Lastly, we have to combine the rows and headers and format the table how we want it:

# Create a pandas dataframe from the headers and rows
df = pd.DataFrame(rows, columns=headers,)

# Print the dataframe, get rid of NAs and Make a new column for rank/team in alphabetical #order
df.dropna(axis = 0, how = 'all', inplace = True)
df.insert(0, 'Rank', range(1, 1+len(df)))

# Drop the index column
df = df.reset_index(drop=True)
df

This is the result:

Figure

Then, we want to add a column for whether a team made the tournament.

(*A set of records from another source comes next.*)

-- ==== Sys2Proof/Machine/BootOps.lean ====
section
/-! DEFINITION. Reset and boot (R212, R601, R609, R613, R621, R636, R637), power failure and its flush (R599 to R603, R633). -/

namespace Sys2Proof.Machine

/-! ### What every reset sets -/

/-- The firmware copy that the ROM selects: valid, its SVN not below FW_FLOOR, the higher SVN, copy A on a tie (R609). -/
def Nv.fwCopy (n : Nv) : Option Nat :=
  let ok (b : Bank) : Bool := b.fwValid && decide (n.fwFloor ≤ b.fwSvn)
  if ok n.bankA ∧ (!ok n.bankB ∨ n.bankB.fwSvn ≤ n.bankA.fwSvn) then some 0 else if ok n.bankB then some 1 else none
/-- SEC_LC and SEC_FLOOR follow the fuses (R612, R617, R622). -/
def Mach.secSync (m : Mach) (n : Nv) : Mach :=
  let copy := m.sec.fwRun - 1
  let m := m.setFlds [] [(R.SEC_LC_STATE, n.lc), (R.SEC_LC_PENDING, b2n (n.pendingLc != 0)), (R.SEC_LC_OWNER_SLOT, n.owners.length - 1),
    (R.SEC_LC_SLOTS_USED, n.owners.length), (R.SEC_LC_TRANSITIONS, (n.trans.filter (fun t => t.2)).length), (R.SEC_LC_DEBUG, b2n (n.lc == 0 || n.lc == 3)),
    (R.SEC_LC_DIRECT, b2n (n.lc == 0 || n.lc == 3)), (R.SEC_FLOOR_IMG_FLOOR, n.imgFloor), (R.SEC_FLOOR_FW_FLOOR, n.fwFloor),
    (R.SEC_FLOOR_FW_SVN, (n.bank copy).fwSvn), (R.SEC_FLOOR_FW_COPY, copy)]
  m.marginSync
/-- MR0, MR4 and MR1 at a reset (R613); the encodings are the model's (log entry 27). -/
def Mach.measureBoot (m : Mach) (n : Nv) : Mach :=
  let fuses := [n.serial.toNat, n.imgFloor, n.fwFloor, n.idDigest] ++ n.trans.flatMap (fun t => [t.1, b2n t.2]) ++ n.makers.flatMap (fun t => [t.1, b2n t.2]) ++
    n.owners.flatMap (fun t => [t.1, b2n t.2])
  let m := m.mrExtend 0 (Config.fuseDigest fuses).toNat
  let m := m.mrExtend 4 (sm3 (leBytes 1 (m.fld R.SEC_LC_STATE []) ++ leBytes 1 (m.fld R.SEC_LC_OWNER_SLOT []) ++ leBytes 1 (m.fld R.SEC_LC_DEBUG []) ++
    leBytes 1 (m.fld R.SEC_LC_MARGIN []) ++ leBytes 1 (m.fld R.SEC_LC_DIRECT [])))
  if m.sec.fwRun = 0 then m else m.mrExtend 1 (sm3 (n.bank (m.sec.fwRun - 1)).fwImage)
/-- PARAM of the capabilities 0 to 21 (R46). -/
def capParams : List Nat := [0, 1, 1, 1024, 0, 16384, 8, 0, 64, 32, 50, 2, 16, 0, 0, 2, 0, 4095, 256, 0, 0, 0]
/-- The identity and capability registers (R43 to R46). -/
def Mach.capSync (m : Mach) (n : Nv) : Mach :=
  let m := (m.setFld R.PRT_SERIAL_SERIAL [] n.serial.toNat).setFld R.PRT_CAP_MAP_PRESENT [] (2 ^ capParams.length - 1)
  capParams.zipIdx.foldl (fun m x =>
    m.setFlds [x.2] [(R.PRT_CAP_ENTRY_PARAM, x.1), (R.PRT_CAP_ENTRY_VERSION, 0x0100), (R.PRT_CAP_ENTRY_CAP_ID, x.2), (R.PRT_CAP_ENTRY_PRESENT, 1)]) m

/-! ### The flushed state at a reset (R601) -/

/-- The bank of the newest flush, if one is found. -/
def Nv.flushBank (n : Nv) : Option Nat :=
  match n.bankA.flush, n.bankB.flush with
  | none, none => none
  | some _, none => some 0
  | none, some _ => some 1
  | some a, some b => some (if a.gen < b.gen then 1 else 0)
/-- A field of a register word. -/
def Fld.of (f : Fld) (w : Word) : Nat := bits w.toNat f.hi f.lo
/-- A record with FLAGS.FLUSHED. -/
def flushedRecord (b : List Byte) : List Byte := b.take 56 ++ leBytes 2 (leAt b 56 2 ||| 4) ++ b.drop 58
/-- The flushed records go to the provider log, the registers of the flush are filled, and the metering reaches the provider's copy. -/
def Mach.showFlush (m : Mach) (n : Nv) : Mach :=
  match n.flushBank.bind (fun b => (n.bank b).flush) with
  | none => m
  | some f =>
    let m := f.records.foldl (fun m r => m.placeBytes 0 (leAt r.2 12 1) (flushedRecord r.2)) m
    let m := m.setFlds [] [(R.ERR_FLUSH_VALID, 1), (R.ERR_FLUSH_BANK, n.flushBank.getD 0), (R.ERR_FLUSH_GEN, f.gen), (R.ERR_FLUSH_T_TIME, f.failAt),
      (R.PRT_STATUS_PREV_UNANNOUNCED, b2n f.unannounced)]
    ((List.range 32).map (fun i => i + 1)).foldl (fun m p =>
      let w := Tbl.get 0 f.ckpts p
      let m := m.setFlds [p] [(R.ERR_FLUSH_CKP_VALID, b2n (Fld.of R.CKP_STATUS_VALID w != 0)), (R.ERR_FLUSH_CKP_SLOT, Fld.of R.CKP_STATUS_LAST w),
        (R.ERR_FLUSH_CKP_LAST_STEP, Fld.of R.CKP_STATUS_LAST_STEP w)]
      let m := meterReg.zipIdx.foldl (fun m k => m.setFld k.1 [p] (Tbl.get 0 f.meters (p * 16 + k.2))) m
      m.setFld R.PTN_SNAP_TIME_TIME [p] f.failAt) m

/-! ### Reset (R636) and the release of RESET_N (R637) -/

/-- The hosts' memory, which is no state of the module: no reset of it clears a byte there (R457, R636). -/
def Mach.hostMem (m : Mach) : List Host.Cell := m.mem.filter (fun c => decide (memKey 16 0 ≤ c.1))
/-- The volatile state cleared; the hosts' memory is not the module's, and what has left the module and the count of free values are the
model's own: these stay. -/
def State.cleared (s : State) : Mach :=
  let m := { Mach.init with mem := s.m.hostMem, out := s.m.out, freeCtr := s.m.freeCtr, pwrGood := s.ext.power && !s.ext.tripped }
  if s.m.alertN then m else m.emit (.pin 0 true)
/-- A chart command that a reset or a loss of power cuts short: how far its erase or its commit record came is left open (R216, R218). -/
def State.cutChart (s : State) : State :=
  let k := s.m.free.toNat
  match s.m.conf.chartOp with
  | none => s
  | some x =>
    let s' : State := { s with m := s.m.drew }
    let cut : State := match x.op with
      | 2 => (match s.nv.current x.chart with
        | some c => { s' with nv := s.nv.setSlot (1 - c) x.chart [] [] }
        | none => { s' with nv := s.nv.setSlot 0 x.chart [] [] })
      | 3 => { s' with nv := (s'.chartErased x false).nv }
      | 4 => { s' with nv := (s'.chartReverted x true).nv }
      | _ => s'
    if k % 2 = 0 then s' else cut
/-- RESET_N takes effect. -/
def State.enterReset (s : State) : State :=
  let s := s.cutChart
  { s with m := s.cleared }
/-- The boot begins (R637): graticule time starts at 0, the latched pins, the fuses, the firmware copy and the flush are shown; the phase
is WAIT_POWER while PWRFAIL_N is low, else ROM. The rows that the Porter recorded are repaired permanently (R379). cause: 0 power-on, 1 RESET_N, 2 self-reset. -/
def State.boot (s : State) (cause sel feed smb : Nat) : State :=
  let s := s.enterReset
  let m := s.m.capSync s.nv
  let m := { m with sec := { m.sec with fwRun := (s.nv.fwCopy.map (fun c => c + 1)).getD 0 } }
  let m := m.setFlds [] [(R.PRT_STATUS_PHASE, b2n s.ext.pwrfailN), (R.PRT_STATUS_RESET_CAUSE, cause), (R.PRT_STATUS_FEED_ID, feed), (R.PRT_STATUS_SMB_ADDR, smb),
    (R.PRT_STATUS_REFCLK_OK, 1), (R.PRT_STATUS_CHART, sel)]
  let m := ((m.secSync s.nv).measureBoot s.nv).setWindow R.SEC_CERT_WORD [] 32 s.nv.cert
  let m := ((List.range 32).map (fun i => i + 1)).foldl (fun m p =>
    (m.setWindow R.ATT_CERT_WORD [p] 32 s.nv.cert).setFlds [p] [(R.GZT_PAIRSTAT_OWN_FEED, feed), (R.PTN_PSTATE_STATE, psNone)]) m
  let m := (m.chartSync s.nv).showFlush s.nv
  { s with m := { m with tier := { m.tier with keyGen := 1, keys := [(0, 1)] } },
           nv := { s.nv with rows := [], repaired := s.nv.rows.foldl (fun l k => insertNat k l) s.nv.repaired }, ext := { s.ext with cold := false, chartSel := sel } }
/-- The module resets itself after a life-cycle transition (R618, R636), with the pins as latched. -/
def State.selfReset (s : State) : State :=
  s.boot 2 s.ext.chartSel (s.m.fld R.PRT_STATUS_FEED_ID []) (s.m.fld R.PRT_STATUS_SMB_ADDR [])
/-- The ROM has selected a firmware copy and no transition is pending: SELFTEST may end (R609, R621). -/
def State.romPassed (s : State) : Bool := s.m.sec.fwRun != 0 && s.nv.pendingLc == 0

/-! ### Self-test (R27, R38, R380, R391) and the chart load (R212) -/

/-- The panes of a die take the good slots in ascending order (R27). -/
def Mach.assignSlots (m : Mach) (d : Nat) (bad : List Nat) : Mach :=
  let good := (List.range 52).filter (fun s => !bad.contains s)
  let m := { m with core := { m.core with goodSlots := Tbl.set 0 m.core.goodSlots d ((good.map (fun s => 2 ^ s)).sum) } }
  (List.range 48).foldl (fun m i =>
    let q := d * 48 + i
    m.setFlds [q] [(R.PNE_ID_ISLAND, q), (R.PNE_ID_PANE, q), (R.PNE_ID_DIE, d), (R.PNE_ID_SLOT, (good[i]?).getD 0), (R.PNE_ID_PRESENT, b2n (decide (i < good.length)))]) m
/-- What self-test finds. -/
def Mach.selfTested (m : Mach) (t : SelfTest) : Mach :=
  let m := (List.range 8).foldl (fun m d => m.assignSlots d ((t.badSlots.filter (fun x => x.1.val == d)).map (fun x => x.2.val))) m
  let m := (List.range 512).foldl (fun m g =>
    let pins := ((t.failedPins.filter (fun x => x.1.val == g)).map (fun x => x.2.val)).foldl (fun l k => insertNat k l) []
    let gone := t.absentChannels.any (fun x => x.val == g) || decide (2 < pins.length)
    let st := if gone then 0 else if pins.isEmpty then 1 else 2
    let m := { m with tier := { m.tier with failedPins := Tbl.set 0 m.tier.failedPins g (if gone then 0 else (pins.map (fun k => 2 ^ k)).sum) } }
    m.setFlds [g] [(R.MEM_CHAN_STATE, st), (R.MEM_CHAN_PINS, if gone then 0 else pins.length)]) m
  let wh := (t.withheld.map (fun x => x.val)).foldl (fun l k => insertNat k l) []
  let m := { m with tier := { m.tier with withheld := wh } }
  let m := (List.range 8).foldl (fun m d =>
    let rows := ((t.rowsMapped.filter (fun x => x.1.val == d)).map (fun x => x.2.val)).sum
    m.setFlds [d] [(R.TRN_DIE_SLICES, 256 - (wh.filter (fun s => s / 256 == d)).length), (R.TRN_DIE_SPARE_ROWS, 2048 - rows)]) m
  let m := m.setFld R.PRT_LAYOUT_TRANSOM_MIB [] (4 * (2048 - wh.length))
  let m := t.bridges.foldl (fun m x =>
    m.wiresFound (x.1.val * 2 + b2n x.2.1) (x.2.2.map (fun w => w.val))) m
  (m.slotSync.chanSync).recordSync
/-- The check digest of the factory image under the maker key that signed it. -/
def Nv.factoryDigest (n : Nv) : Nat :=
  let k := ((n.makers.filter (fun k => !k.2)).find? (fun k => digestOf ((n.factory.drop (n.factory.length - 128)).take 32) == k.1)).getD (0, false)
  checkDigest (digestBytes k.1) (n.factory.take (n.factory.length - 128))
/-- The load of R212: the chart that CHART_SEL names, or the factory chart, or nothing. -/
def Mach.bootLoad (m : Mach) (n : Nv) : Mach :=
  let sel := m.fld R.PRT_STATUS_CHART []
  let code : ImgFail := match n.current sel with
    | none => imgFail rcEmpty
    | some b => (m.loadCheck n (n.imageOf b sel) (n.commitOf b sel)).getD (imgFail rcOk)
  let bank := (n.current sel).getD 0
  let m := if code.1 = rcOk then
      (m.install (n.imageOf bank sel) sel bank false (n.imageDigest (n.imageOf bank sel))).loadStatus rcOk 0 (imgFail rcOk)
    else
      match m.factoryCheck n with
      | none => ((m.install n.factory sel 0 true n.factoryDigest).loadStatus code.1 rcOk code).setFlds [] [(R.PRT_STATUS_CFG_FALLBACK, 1), (R.PRT_STATUS_CFG_NONE, 0)]
      | some f => (m.loadStatus code.1 f.1 code).setFlds [] [(R.PRT_STATUS_CFG_FALLBACK, 0), (R.PRT_STATUS_CFG_NONE, 1)]
  m.setFld R.PRT_STATUS_PHASE [] phaseReady

/-! ### Power failure (R599 to R603, R633) -/

/-- The records of a queue that nobody has read, oldest first. -/
def Mach.unread (m : Mach) (o : Nat) : List (Nat × List Byte) :=
  let n := if o = 0 then 1024 else 16
  let ix := if o = 0 then [] else [o]
  let tail := m.fld (if o = 0 then R.ERR_LTAIL_TAIL else R.ERR_QTAIL_TAIL) ix
  let head := m.fld (if o = 0 then R.ERR_LSTAT_HEAD else R.ERR_QSTAT_HEAD) ix
  (List.range (min n ((head + 2 ^ 32 - tail) % 2 ^ 32))).map (fun i =>
    let k := (tail + i) % 2 ^ 32 % n
    (o, if o = 0 then m.window R.ERR_LOG_WORD [k] 8 else m.window R.ERR_QREC_WORD [o, k] 8))
/-- What the flush holds (R600). -/
def Mach.flushOf (m : Mach) (gen : Nat) (unannounced : Bool) : Flush :=
  { gen := gen, failAt := m.now, unannounced := unannounced, records := (List.range 33).flatMap (fun o => m.unread o), meters := m.part.meters,
    txns := (List.range 33).map (fun o => (o, Regs.word m.regs (R.CFG_TXN_STATUS_STATE.addr [o]), (m.part.holds.filter (fun h => h.2 == o)).map (fun h => h.1))),
    ckpts := ((List.range 32).map (fun i => i + 1)).foldl (fun t p => Tbl.set 0 t p (Regs.word m.regs (R.CKP_STATUS_STATE.addr [p]))) [],
    mstate := Regs.word m.regs (R.ERR_MSTATE_STATE.addr []), status := Regs.word m.regs (R.PRT_STATUS_PHASE.addr []) }
/-- A power failure: POWER_FAIL unless FATAL holds, the POWER record with ALERT_N, and the flush, once the firmware runs. -/
def State.powerFail (s : State) (unannounced : Bool) : State :=
  let m := s.m
  let st := m.fld R.ERR_MSTATE_STATE []
  if m.fld R.PRT_STATUS_PHASE [] < 3 ∨ st = 2 ∨ m.errs.flushing.isSome then s
  else
    let m := if st = 0 then m.setFlds [] [(R.ERR_MSTATE_STATE, 2), (R.ERR_MSTATE_CAUSE, ecPower)] else m
    let m := m.place (ErrRec.mk0 sevFatal 0 ecPower (isl 7 0) 0xFF 0)
    let gen := ((s.nv.flushBank.bind (fun b => (s.nv.bank b).flush)).map (fun f => f.gen)).getD 0 + 1
    { s with m := { m with errs := { m.errs with flushing := some (m.flushOf gen unannounced) } } }
/-- The commit record of the flush is written, in the bank that does not hold the newest one; a RESET_N that waited for it takes effect
(R600, R603, R636). -/
def State.flushCommit (s : State) : State :=
  match s.m.errs.flushing with
  | none => s
  | some f =>
    let b := match s.nv.flushBank with
      | some k => 1 - k
      | none => 0
    let s : State := { s with nv := s.nv.setBank b { s.nv.bank b with flush := some f }, m := { s.m with errs := { s.m.errs with flushing := none } } }
    if s.ext.resetN then s else s.enterReset

end Sys2Proof.Machine
end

The ‘school’ column has ‘NCAA’ after the team name if they made the tourney, so we had to make a function to make a new column with a “Yes” or “No” based on if a team made the tournament..

# define lambda function to check if "NCAA" is present in the string
is_ncaa = lambda x: "Yes" if "NCAA" in x else "No"

# apply the lambda function to each row in the "School" column and create a new "Tournament" column
df['Tournament'] = df['School'].apply(is_ncaa)

# insert the "Tournament" column at position 2 (index 1)
df.insert(1, 'Tournament', df.pop('Tournament'))

# print the dataframe
df

This is our final result:

Figure

We are now ready to start analyzing/graphing doing exploratory data analysis on the teams. I will definitely will make plots for assist and turnover rates, based on if they made the tournament. I still need to think about how to answer the rest of my questions, but now I have the data to start!

At first I thought it would be difficult to scrape data for myself. It took lots of trial and error, but now I feel confident and could do it again for a different project. I invite you to get after the projects that you’ve had in the back of your mind - they might be more possible than you think!